Une IA plus classique que générative
Les solutions d'IA utilisées par Ikea aujourd'hui sont principalement basées sur le machine learning classique ; les LLM ne sont pas beaucoup utilisés en dehors de produits sur étagère tels que Copilot. Par exemple, l'IA est utilisée pour des services de recommandation ou pour optimiser le remplissage des camions longue distance. La démarche consiste avant tout à développer et entraîner des solutions d'IA maison dans les domaines où elles sont pertinentes.
« L'IA pour des outils tels qu'Office peut être achetée directement sur étagère, mais je pense que les meilleures solutions d'IA, pour les soins de santé par exemple, pourraient provenir d'acteurs du secteur, juge Francesco Marzoni. Comme il est plus probable que les solutions pour la décoration d'intérieur émaneront d'un acteur de ce métier plutôt que d'un grand éditeur de logiciels. Les outils de recommandation utilisés par Ikea doivent être entraînés en interne, puis nous pouvons y intégrer des services de décoration d'intérieur. »
L'IA comme architecte d'intérieur
Ikea investit précisément dans les services numériques dans ce domaine. Tout le monde n'ayant pas les moyens d'engager un architecte d'intérieur, l'idée consiste à faire profiter le grand public de l'expertise du groupe grâce à l'IA. « Les effets se feront sentir de différentes manières, souligne le CDO. Les temps d'attente seront plus courts et vous obtiendrez de l'aide plus rapidement. Et vous aurez davantage accès à des services inaccessibles auparavant. »

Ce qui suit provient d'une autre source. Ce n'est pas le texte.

-- ==== Sys2Proof/Machine/Context.lean ====
section
/-! DEFINITION. The context descriptor (R361), the context commands (R362, R441), the life of a context (R363, R364), its
watchdogs (R377, R378), its root (R382) and the invalidation of translations (R391).
-/

namespace Sys2Proof.Machine

/-! Command processors. -/

/-- A command processor's registers. -/
def Mach.cp (m : Mach) (i : Nat) : CmdProc := (m.cps[i]?).getD CmdProc.reset

/-- A command processor's registers changed. -/
def setCp (m : Mach) (i : Nat) (f : CmdProc → CmdProc) : Mach := { m with cps := updateAt m.cps i f }

/-- The result of a context command (R362). -/
def cxDone (m : Mach) (cp ctx res : Nat) : Mach := setCp m cp fun x => { x with cxctx := ctx, cxres := res }

/-- Whether a command to a context waits: SUSPEND, RESTORE or PREEMPT of it is under way (R362). (DEDUCED, log 31.) -/
def Context.busy (c : Context) : Bool :=
  c.st = .suspending || c.st = .saving || c.st = .restoring || c.vacating.isSome

/-- A command to a context (R362): refused where the context does not exist; while another is under way, or others wait, it
waits behind them. (DEDUCED, log 31.) -/
def command (m : Mach) (cp ctx absent : Nat) (x : CtxCommand) (f : CtxCommand → Context → Mach) : Mach :=
  match aget m.ctxs ctx with
  | none => cxDone m cp ctx absent
  | some c => if c.busy || !c.waits.isEmpty then m.setCtx ctx { c with waits := c.waits ++ [x] } else f x c

/-- The command that a write of CXCMD with a code gives, with CXARG as it stands (R362). -/
def newCommand (m : Mach) (cp code : Nat) : CtxCommand := { cp := cp, code := code, arg := (m.cp cp).cxarg }

/-! CREATE (R361). -/

/-- Whether a range of physical addresses lies in device memory. -/
def inDevice (a n : Nat) : Bool := a + n ≤ devTop

/-- A descriptor from its 256 bytes. -/
def CtxDesc.ofBytes (bs : List Byte) : CtxDesc :=
  let w (o : Nat) : Nat := Machine.ofBytes ((bs.drop o).take 8)
  { vtab := w 0, tsbase := w 0x08, tllen := bits (w 0x10) 32 22, tslen := bits (w 0x10) 0 32, tlbase := w 0x18,
    savebase := w 0x20, savesize := w 0x28, poolbase := w 0x30, poolsize := bits (w 0x38) 0 40, summ := w 0x40,
    rqbase := w 0x48, rqlog := bits (w 0x50) 0 5, npl := w 0x58, svl := w 0x60, hregs := bits (w 0x68) 0 8 }

/-- Whether the reserved bits of a descriptor are zero. -/
def descReservedZero (bs : List Byte) : Bool :=
  let w (o : Nat) : Nat := Machine.ofBytes ((bs.drop o).take 8)
  bits (w 0x10) 54 10 = 0 && bits (w 0x38) 40 24 = 0 && bits (w 0x50) 5 59 = 0 && bits (w 0x68) 8 56 = 0
    && ((bs.take 256).drop 0x70).all (· = 0)

/-- Whether every field of a descriptor is aligned, in its range, and names device memory (R361). -/
def CtxDesc.valid (d : CtxDesc) : Bool :=
  (d.vtab = 0 || (d.vtab % 2048 = 0 && inDevice d.vtab 2048))
    && d.tsbase % 4 = 0 && d.tslen % 4 = 0 && inDevice d.tsbase d.tslen
    && d.tlbase % 64 = 0 && inDevice d.tlbase (12 * d.tllen)
    && d.savebase % 4096 = 0 && inDevice d.savebase d.savesize
    && d.poolbase % 4096 = 0 && inDevice d.poolbase (320 * d.poolsize)
    && d.rqbase % 4096 = 0 && 4 ≤ d.rqlog && d.rqlog ≤ 16 && inDevice d.rqbase (64 * 2 ^ d.rqlog)
    && 1 ≤ d.svl && 1 ≤ d.hregs && d.hregs ≤ 32

/-- The summary image of a descriptor, loaded under the checks of R296 (R361); node 0 alone where it names none. -/
def firstImage (m : Mach) (summ : Nat) : Option SummImage :=
  if summ = 0 then some { depths := [1], sums := closureOf [] [1] }
  else if summ % 64 != 0 || !inDevice summ 0x40 then none
  else
    match imageHeader (readBytes m (.dev summ) 0x40) with
    | none => none
    | some (nn, ne) =>
      if inDevice summ (imageSize nn ne) then
        (readImage (readBytes m (.dev summ) (imageSize nn ne)) nn ne [] 0).toOption
      else none

/-- A context as CREATE leaves it (R300, R309, R315, R363, R382). -/
def Context.fresh (d : CtxDesc) (i : SummImage) : Context :=
  { desc := d, st := .created, quota := none, root := none, nodes := i.depths, sums := i.sums,
    floors := i.depths.map fun x => .at_ (zeroStamp x), frozen := false, copies := [], input := some (0, zeroStamp 1),
    holds := List.replicate 256 { gen := 0, pair := none }, pool := [], snap := false, npCount := 0, svCount := 0,
    rqIndex := 0, castNow := false, vacating := none, images := [], granted := 0, waits := [] }

/-- The lowest context number that is free (R362). -/
def freeCtx (m : Mach) : Option Nat := (List.range 4096).find? fun i => (aget m.ctxs i).isNone

/-- The context that a descriptor in device memory describes, if it is valid (R361). -/
def readDescriptor (m : Mach) (addr : Nat) : Option Context :=
  if addr % 256 != 0 || !inDevice addr 256 then none
  else
    let bs := readBytes m (.dev addr) 256
    let d := CtxDesc.ofBytes bs
    if descReservedZero bs && d.valid then (firstImage m d.summ).map (Context.fresh d) else none

/-- CREATE performed (R361, R362): the number that it names where it creates none is 0. -/
def createContext (m : Mach) (cp : Nat) : Mach :=
  match readDescriptor m (m.cp cp).cxarg.toNat with
  | none => cxDone m cp 0 1
  | some c =>
    match freeCtx m with
    | none => cxDone m cp 0 2
    | some i => cxDone (m.setCtx i c) cp i 0

/-- CREATE (R361, R362). -/
def execCreate (cp : Nat) (s : State) : Host.Outcome State Fault Refusal := event s fun m => createContext m cp

/-! QUOTA (R441). -/

/-- A quota record from its 64 bytes. -/
def Quota.ofBytes (bs : List Byte) : Quota :=
  let w (o : Nat) : Nat := Machine.ofBytes ((bs.drop o).take 8)
  { clusters := BitVec.ofNat 128 (w 0 + w 8 * 2 ^ 64), regs := bits (w 0x10) 16 7, lanes := bits (w 0x10) 8 7,
    gslots := bits (w 0x10) 0 7, spsize := bits (w 0x18) 8 7, spbase := bits (w 0x18) 0 6, cpsize := bits (w 0x20) 8 9,
    cpbase := bits (w 0x20) 0 8 }

/-- Whether the reserved fields of a quota record are zero. -/
def quotaReservedZero (bs : List Byte) : Bool :=
  let w (o : Nat) : Nat := Machine.ofBytes ((bs.drop o).take 8)
  bits (w 0x10) 23 41 = 0 && !bit (w 0x10) 15 && !bit (w 0x10) 7 && bits (w 0x18) 15 49 = 0 && bits (w 0x18) 6 2 = 0
    && bits (w 0x20) 17 47 = 0 && ((bs.take 64).drop 0x28).all (· = 0)

/-- Whether every field of a quota record is in its range. -/
def Quota.inRange (q : Quota) : Bool :=
  q.regs ≤ 64 && q.lanes ≤ 64 && q.gslots ≤ 64 && q.spsize ≤ 64 && q.cpsize ≤ 256 && q.spbase + q.spsize ≤ 64
    && q.cpbase + q.cpsize ≤ 256

/-- Whether two quotas reserve a common byte. (DEDUCED, log 33.) -/
def Quota.clashes (a b : Quota) : Bool :=
  (a.clusters &&& b.clusters != 0 && 0 < a.spsize && 0 < b.spsize && rangesMeet a.spbase a.spsize b.spbase b.spsize)
    || (0 < a.cpsize && 0 < b.cpsize && rangesMeet a.cpbase a.cpsize b.cpbase b.cpsize)

/-- Whether every share and work queue of a context lies in the bytes it has reserved; its log areas lie in its shares. -/
def keepsInside (m : Mach) (ctx : Nat) : Bool :=
  (m.teams.all fun kt => kt.2.ctx != ctx || kt.2.saved || kt.2.size = 0
      || spadRangeReserved m ctx kt.2.share kt.2.size)
    && m.kerns.all fun kk => kk.2.ctx != ctx || (match kk.2.wqBase with
      | some b => chipReserved m ctx b (16 * 2 ^ kk.2.lrec.wqlog)
      | none => true)

/-- Whether a byte that a quota reserves is reserved to another context: a saved one holds none (R363, R441).
(DEDUCED, log 33.) -/
def clashesAny (m : Mach) (ctx : Nat) (q : Quota) : Bool :=
  aany (fun i x => i != ctx && x.st != .saved && ((x.quota.map q.clashes).getD false)) m.ctxs

/-- QUOTA performed: the partitioning controller grants the record, or refuses it with result 3 (R441).
(DEDUCED, log 32.) -/
def quotaContext (m : Mach) (ctx : Nat) (x : CtxCommand) (c : Context) : Mach :=
  let cp := x.cp
  let addr := x.arg.toNat
  let bs := readBytes m (.dev addr) 64
  let q := Quota.ofBytes bs
  let m1 := m.setCtx ctx { c with quota := some q, granted := c.granted ||| q.clusters,
                                  st := if c.st = .created then .resident else c.st }
  if (c.st = .created || c.st = .resident || c.st = .active) && addr % 64 = 0 && inDevice addr 64 && quotaReservedZero bs
      && q.inRange && !clashesAny m ctx q && keepsInside m1 ctx then cxDone m1 cp ctx 0
  else cxDone m cp ctx 3

/-- QUOTA (R441). -/
def execQuota (cp ctx : Nat) (s : State) : Host.Outcome State Fault Refusal :=
  event s fun m => command m cp ctx 3 (newCommand m cp 0x02) (quotaContext m ctx)

/-! SUSPEND, RESTORE, PREEMPT, CONTINUE (R362, R363, R369, R374 to R376). -/

/-- SUSPEND performed (R375). -/
def suspendContext (m : Mach) (ctx : Nat) (x : CtxCommand) (c : Context) : Mach :=
  let cp := x.cp
  let now := x.arg.toNat % 2 = 1
  if !(c.st = .resident || c.st = .active || c.st = .faulted) then cxDone m cp ctx 5
  else if c.desc.savesize < imageBytes m ctx c now then cxDone m cp ctx 4
  else suspendNow (cxDone m cp ctx 0) ctx c now

/-- SUSPEND (R362, R375). -/
def execSuspend (cp ctx : Nat) (s : State) : Host.Outcome State Fault Refusal :=
  event s fun m => command m cp ctx 5 (newCommand m cp 0x03) (suspendContext m ctx)

/-- Whether the bytes that a saved context had reserved are free for it (R363, R441). (DEDUCED, log 33.) -/
def bytesFree (m : Mach) (ctx : Nat) (c : Context) : Bool := !((c.quota.map (clashesAny m ctx)).getD false)

/-- RESTORE performed (R374): where no core qualifies the context stays saved, and the host is told.
(DEDUCED, log 33; DEDUCED, log 34.) -/
def restoreContext (m : Mach) (ctx : Nat) (x : CtxCommand) (c : Context) : Mach :=
  let cp := x.cp
  if c.st != .saved then cxDone m cp ctx 5
  else if someCore m c (featsOf m ctx) && bytesFree m ctx c then (cxDone m cp ctx 0).setCtx ctx { c with st := .restoring }
  else report (cxDone m cp ctx 6) ctx (Report.plain 7 0)

/-- RESTORE (R362, R374). -/
def execRestore (cp ctx : Nat) (s : State) : Host.Outcome State Fault Refusal :=
  event s fun m => command m cp ctx 5 (newCommand m cp 0x04) (restoreContext m ctx)

/-- PREEMPT performed (R376). -/
def preemptContext (m : Mach) (ctx : Nat) (x : CtxCommand) (c : Context) : Mach :=
  let cp := x.cp
  let a := x.arg.toNat
  let v : Vacate := { first := bits a 0 10, count := bits a 10 11, cast := bit a 21 }
  if c.st != .active then cxDone m cp ctx 5
  else if 1024 < v.first + v.count then cxDone m cp ctx 7
  else
    let m1 := vacateFirst (cxDone m cp ctx 0) ctx c v
    match aget m1.ctxs ctx with
    | some c1 => vacateMore m1 ctx c1 v
    | none => m1

/-- PREEMPT (R362, R376): the command, or, while one of the context is under way, its going on. (DEDUCED, log 31.) -/
def execPreempt (cp ctx : Nat) (s : State) : Host.Outcome State Fault Refusal :=
  event s fun m =>
    match aget m.ctxs ctx with
    | none => cxDone m cp ctx 5
    | some c =>
      match c.vacating with
      | some v => vacateMore m ctx c v
      | none => command m cp ctx 5 (newCommand m cp 0x05) (preemptContext m ctx)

L'IA aura également un impact évident en interne, notamment parce que les employés bénéficieront d'un soutien accru pour les tâches administratives et auront plus de temps à consacrer à leurs tâches essentielles. « Ainsi, au lieu de remplir des formulaires, ils auront plus de temps pour donner des conseils dans l'atelier ou pour construire des cuisines », espère Francesco Marzoni.
L'union fait la force
Depuis l'été dernier, une grande partie des employés - environ 30 000 - a également reçu une formation de base à l'IA. « Nous n'avons pas eu à insister sur ce point, car la demande est très forte », explique le CDO. Outre la formation de base sur le web, d'autres initiatives qui n'étaient pas prévues au départ ont également vu le jour, comme des hackathons.
Ikea propose également un format appelé World Data Games, où les données collectées peuvent être utilisées par la Fondation Ikea, qui se concentre sur les questions sociales et le changement climatique, notamment. « En analysant ces données, les compétences des personnes impliquées en matière d'intelligence artificielle augmentent, souligne Francesco Marzoni. J'encourage les autres [responsables] à donner aux employés une semaine pour ce type d'initiative afin de progresser dans le domaine de l'IA. » Sans oublier, sur ce type d'initiative, de bâtir un pont entre experts de la technologie et praticiens, « afin que ces derniers aient un accès direct à l'expertise en matière d'IA ».